Ja'Son Fogelson, who invited me and my nemesis Misty LaRue to his annual Christmas movie marathon, in which he celebrates the birth of Jesus by going to at least half a dozen films strategically selected to allow him to theatre hop with the greatest accuracy. I have reached an age where I can't watch more than one movie in any 24 hour period without my gout getting the best of me, so I agreed to reserve seeing The Hobbit until the Yuletide with Mr. Fogelson and his kin. Until I received the e-mail containing the official Christmas movie schedule and saw that, to accommodate the greatest ease in getting from The Hobbit to the next screening on the schedule of Tyler Perry's A Madea Christmas across town, I was expected to sit through a showing of a 3-hour epic about Middle Earth in a neighborhood theatre approximately the size of your average linen closet where the screen was fixed so that it wasn't possible to view it without cocking one's head at a 218 angle and in which the projector was specially manufactured for the world premiere of The Gold Rush in 1925. Mr.
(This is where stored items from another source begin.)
/-- A window that was open before the arming is discarded (R61). -/
theorem completeWindow_armed (some : 1 ≤ s.we.qualifying.length)
    (armed : s.cu.cal = .tareArmed ∨ s.cu.cal = .loadedWait ∨ s.cu.cal = .loadedArmed ∨ s.cu.cal = .zeroArmed) :
    s.completeWindow = { s with we := s.we.discardWindow } := by
  unfold State.completeWindow
  dsimp only
  rw [if_neg (by omega)]
  rcases armed with h | h | h | h <;> rw [h]

/-- `t` is `s` in the tracker, the tally and the holder of the hold. -/
def State.SameTally (s t : State) : Prop := t.ct = s.ct ∧ t.lt = s.lt ∧ t.lq = s.lq ∧ t.ex.hold = s.ex.hold

theorem sameTally_calFail (o : CalOutcome) (s : State) : s.SameTally (s.calFail o) := by
  rw [State.calFail_eq]; exact ⟨rfl, rfl, rfl, rfl⟩

theorem sameTally_calDone (o : CalOutcome) (s : State) : s.SameTally (s.calDone o) := by
  rw [State.calDone_eq]; exact ⟨rfl, rfl, rfl, rfl⟩

theorem sameTally_tareResult (q : Nat) (s : State) : s.SameTally (s.tareResult q) := by
  unfold State.tareResult
  dsimp only
  split_ifs
  · exact sameTally_calFail _ s.calIdle
  · exact sameTally_calFail _ { s with cu.cal := .tareArmed, cu.scratchTare := none }
  · rw [State.queueAdvisory_eq]; exact ⟨rfl, rfl, rfl, rfl⟩

theorem sameTally_loadedResult (q : Nat) (s : State) : s.SameTally (s.loadedResult q) := by
  unfold State.loadedResult
  dsimp only
  split_ifs
  · exact sameTally_calFail _ { s with cu.cal := .loadedWait, cu.scratchMref := none }
  · exact sameTally_calFail _ { s with cu.cal := .loadedArmed }
  · split
    · exact sameTally_calFail _ { s with cu.cal := .loadedWait, cu.scratchLoaded := none, cu.scratchMref := none }
    · exact sameTally_calDone _ (State.calIdle { s with cu := _ })

theorem sameTally_zeroResult (m : Int) (q : Nat) (s : State) : s.SameTally (s.zeroResult m q) := by
  unfold State.zeroResult
  dsimp only
  split_ifs
  · exact sameTally_calDone _ (State.calIdle { s with we.zt := m })
  · exact sameTally_calFail _ s.calIdle

theorem sameTally_completeWindow (several : 1 ≤ s.we.qualifying.length) (running : s.cu.cal ≠ .idle) :
    s.SameTally s.completeWindow := by
  cases cal : s.cu.cal with
  | idle => exact absurd cal running
  | tareLift => rw [completeWindow_tareLift several cal]; exact sameTally_tareResult _ { s with we.windowOpen := false }
  | loadedLift => rw [completeWindow_loadedLift several cal]; exact sameTally_loadedResult _ { s with we.windowOpen := false }
  | zeroLift => rw [completeWindow_zeroLift several cal]; exact sameTally_zeroResult _ _ { s with we.windowOpen := false }
  | _ => rw [completeWindow_armed several (by simp [cal])]; exact ⟨rfl, rfl, rfl, rfl⟩

/-- The state in which CT hands WE a completed window. -/
def State.handsWindow (s : State) : State := { s with ct.tracker := .raised, ct.windowTimer := .stopped, ct.highTheta := none }

/-- Settles O53: the results lift by lift. -/
theorem calibrationLifts : Obligations.CalibrationLifts := by
  unfold Obligations.CalibrationLifts
  intro bits x theta s good weighing complete running
  dsimp only
  intro several
  obtain ⟨p, e, t, done, ends⟩ := exec_goodSample_noted good
  rw [judgeSample_weighing (s := s.noted p e) _ _ weighing, judgeWeighing_completes (s := s.noted p e) complete] at ends
  change State.SampleEnds _ _ (s.noted p e).handsWindow.completeWindow t at ends
  obtain ⟨ct, lt, lq, hold⟩ := sameTally_completeWindow (s := (s.noted p e).handsWindow) several running
  have elsewhere : (s.noted p e).handsWindow.completeWindow.ct.tracker ≠ .weighing := by rw [ct]; simp [State.handsWindow]
  have unmarked : s.we.marks.gapped = false ∧ s.we.marks.clipped = false ∧ s.we.marks.slope = false → s.we.marks.any = false :=
    WinMarks.any_eq_false.2
  have marked : ¬(s.we.marks.gapped = false ∧ s.we.marks.clipped = false ∧ s.we.marks.slope = false) → s.we.marks.any = true :=
    fun h => by simpa using mt WinMarks.any_eq_false.1 h
  have fate : ∀ u, (s.noted p e).handsWindow.completeWindow = u →
      State.SampleEnds s.we.weigh.filter (s.sampleOf x theta) u t := fun u h => h ▸ ends
  have tare := completeWindow_tareLift (s := (s.noted p e).handsWindow) several
  have loaded := completeWindow_loadedLift (s := (s.noted p e).handsWindow) several
  have zero := completeWindow_zeroLift (s := (s.noted p e).handsWindow) several
  have whole : ∀ {n : Nat}, n = 8 → ¬n < 8 := fun h => by omega
  refine ⟨t, done, ends.ct.trans ct, ?open_, ends.lt.trans lt, ends.lq.trans lq, ?hold, fun lift short => ?tareShort,
    fun lift all bad => ?tareQuality, fun lift all clean => ?tareDone, fun lift short => ?loadedShort,
    fun lift all bad => ?loadedQuality, fun tare' scratch b lift all clean narrow before => ?loadedSpan,
    fun tare' scratch lift all clean wide => ?loadedDone, fun lift low high => ?zeroDone, fun lift outside => ?zeroFailed,
    fun armed => ?armed⟩
  case open_ =>
    rw [ends.we_rest elsewhere]
    exact (State.completeWindow_closes (s.noted p e).handsWindow).1
  case hold => rw [ends.ex]; exact hold
  case tareShort =>
    have ends := fate _ (tare lift |>.trans (tareResult_short (by exact short)) |>.trans (State.calFail_eq _ _))
    exact ⟨ends.cu, fun q => ends.notes q 3 (Ex.raisedBoth_isPending .calFailed _ q)⟩
  case tareQuality =>
    have ends := fate _ (tare lift |>.trans (tareResult_quality (by exact whole all) (by exact marked bad))
      |>.trans (State.calFail_eq _ _))
    exact ⟨ends.cu, fun q => ends.notes q 3 (Ex.raisedBoth_isPending .calFailed _ q)⟩
  case tareDone =>
    have ends := fate _ (tare lift |>.trans (tareResult_done (by exact whole all) (by exact unmarked clean)))
    refine ⟨?_, ⟨s.we.meanForces, congrArg Cu.scratchTare ends.cu, fun b => Eight.get_tabulate _ _⟩, congrArg Sd.advisories ends.sd⟩
    rw [ends.cu]; rfl
  case loadedShort =>
    have ends := fate _ (loaded lift |>.trans (loadedResult_short (by exact short)) |>.trans (State.calFail_eq _ _))
    exact ⟨ends.cu, fun q => ends.notes q 3 (Ex.raisedBoth_isPending .calFailed _ q)⟩
  case loadedQuality =>
    have ends := fate _ (loaded lift |>.trans (loadedResult_quality (by exact whole all) (by exact marked bad))
      |>.trans (State.calFail_eq _ _))
    exact ⟨ends.cu, fun q => ends.notes q 3 (Ex.raisedBoth_isPending .calFailed _ q)⟩
  case loadedSpan =>
    have short : firstShortSpan (s.cu.scratchTare.getD (Eight.fill 0)) s.we.meanForces = some b := by
      rw [scratch]
      refine firstShortSpan_eq_some ?_ fun c hc => ?_
      · simpa [We.meanForces] using narrow
      · simpa [We.meanForces] using before c hc
    have ends := fate _ (loaded lift |>.trans (loadedResult_span (by exact whole all) (by exact unmarked clean) (by exact short))
      |>.trans (State.calFail_eq _ _))
    exact ⟨ends.cu, fun q => ends.notes q 3 (Ex.raisedBoth_isPending .calFailed _ q)⟩
  case loadedDone =>
    have enough : firstShortSpan (s.cu.scratchTare.getD (Eight.fill 0)) s.we.meanForces = none := by
      rw [scratch]
      exact firstShortSpan_eq_none fun c => by simpa [We.meanForces] using wide c
    have ends := fate _ (loaded lift |>.trans (loadedResult_done (by exact whole all) (by exact unmarked clean) (by exact enough))
      |>.trans (State.calDone_eq _ _))
    have same : s.cu.scratchTare.getD (Eight.fill 0) = tare' := by rw [scratch]; rfl
    refine ⟨?_, fun b => ?_, fun q => ends.notes q 2 (Ex.raisedBoth_isPending .calDone _ q), congrArg Sd.advisories ends.sd, ?_⟩
    · rw [ends.cu, ← same]; rfl
    · rw [ends.cu]; exact Eight.get_tabulate _ _
    · rw [ends.we_rest (by simp [State.calIdle, State.handsWindow])]; rfl
  case zeroDone =>
    have ends := fate _ (zero lift |>.trans (zeroResult_done (by exact low) (by exact high)) |>.trans (State.calDone_eq _ _))
    refine ⟨ends.cu, ?_, fun q => ends.notes q 2 (Ex.raisedBoth_isPending .calDone _ q)⟩
    rw [ends.we_rest (by simp [State.calIdle, State.handsWindow])]; rfl
  case zeroFailed =>
    have ends := fate _ (zero lift |>.trans (zeroResult_failed (by exact outside)) |>.trans (State.calFail_eq _ _))
    refine ⟨(congrArg Cu.cal ends.cu :), (congrArg Cu.table ends.cu :), ?_, ⟨_, congrArg Cu.outcome ends.cu, rfl, rfl, rfl, rfl, rfl⟩,
      fun q => ends.notes q 3 (Ex.raisedBoth_isPending .calFailed _ q)⟩
    rw [ends.we_rest (by simp [State.calIdle, State.handsWindow])]; rfl
  case armed =>
    have ends := fate _ (completeWindow_armed (s := (s.noted p e).handsWindow) several armed)
    exact ⟨ends.cu, ends.sd⟩

end

end Sys2Proof.Machine
end

section
/-! What a dump entry does to the tally: the credit of the held pass (R67, R100 to R105). -/

namespace Sys2Proof.Machine

open Sys2Proof

/-! ### The credited mass (R67) -/

theorem creditedMass_some (m : Int) : (creditedMass (some m) : Int) = max m 0 := Int.toNat_eq_max m

theorem creditedMass_eq (m : Option Int) : creditedMass m = (max (m.getD 0) 0).toNat := by
  cases m with
  | none => rfl
  | some m => show m.toNat = (max m 0).toNat; omega

theorem creditedMass_weighedPass_le (c : Cu) (w : We) : creditedMass (weighedPass c w).mass ≤ 65000 := by
  have mass : (weighedPass c w).mass = none ∨ (weighedPass c w).mass = some (passMass c w) := by
    unfold weighedPass
    dsimp only
    split
    · exact .inr rfl
    · exact .inl rfl
  obtain ⟨-, le⟩ := clampInt_bounds (show (-5000 : Int) ≤ 65000 by decide) (trimmedMass c w)
  obtain mass | mass := mass <;> rw [mass, creditedMass]
  · exact Nat.zero_le _
  · exact Int.toNat_le.mpr le

/-! ### A credit, step by step (R104) -/

/-- A load with a pass of this mass and these flags appended, its state as it was. -/
def Load.withPass (x : Pass) (l : Load) : Load :=
  { l with
    passes := l.passes ++ [⟨l.passes.length + 1, x.mass, x.flags, creditedMass x.mass⟩]
    total := l.total + creditedMass x.mass }

/-- LT once a pass is appended to its open load and the load state recomputed. -/
def Lt.withPass (x : Pass) (l : Lt) : Lt :=
  { l with
    load := { l.load.withPass x with state := loadStateOf l.settings (l.load.withPass x) }
    durationTimer := if l.load.passes = [] then .counting 0 else l.durationTimer
    held := none }

/-- Steps 2 to 6 of a credit of `x` to the open load, for which there is room (R103, R104). -/
def State.creditInto (x : Pass) (s : State) : State :=
  ((s.appendPass x).countCredit.raiseBoth .passCredited).recomputeLoad.announceLoad s.lt.load.state

/-- What steps 2 to 6 of a credit of `x` make of `s`. -/
structure State.CreditedInto (x : Pass) (s t : State) : Prop where
  lt : t.lt = s.lt.withPass x
  lq : t.lq = { s.lq with counters.credited := min 65535 (s.lq.counters.credited + 1) }
  ct : t.ct = s.ct
  we : t.we = s.we
  cu : t.cu = s.cu
  sp : t.sp = s.sp
  rest : s.restKept t
  credited : ∀ p, (t.ex.pending.get p).getLsbD 8 = true
  target : t.lt.load.state = .target → s.lt.load.state ≠ .target → ∀ p, (t.ex.pending.get p).getLsbD 6 = true
  overload : t.lt.load.state = .over → s.lt.load.state ≠ .over → ∀ p, (t.ex.pending.get p).getLsbD 7 = true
Fogelson expressed bitterness when I made my apologies for myself and Ms. LaRue and we went instead to a luxurious movie palace to watch Martin Scorsese's The Wolf of Wall Street, a pointless and boring snoozefest about a self-involved hedonist whose every waking hour was devoted to doing despicable things. It was like I had spent Christmas with Mr. Fogelson after all.



Yoko Izumi
 

My college buddy Genelle Izumi, who arranges a small reunion of our university theatre department every year on or about the day after Christmas. Despite my youthful appearance, I went to college at about the same time that the University Wits were being educated in Elizabethan London and so much time has passed that I never give my former classmates (most of whom spent the subsequent years serving out prison terms) a second thought except on the day that Ms. Izumi organizes us to appear at some restaurant so that we can sit at a table and ask each other how parole is going. Miss Izumi doesn't seem to get that her serving as the social glue which bonds the old gang through the years is a disruption of the natural order of things. Anyone who looks that much like Yoko Ono is supposed to be breaking up groups, not holding them together.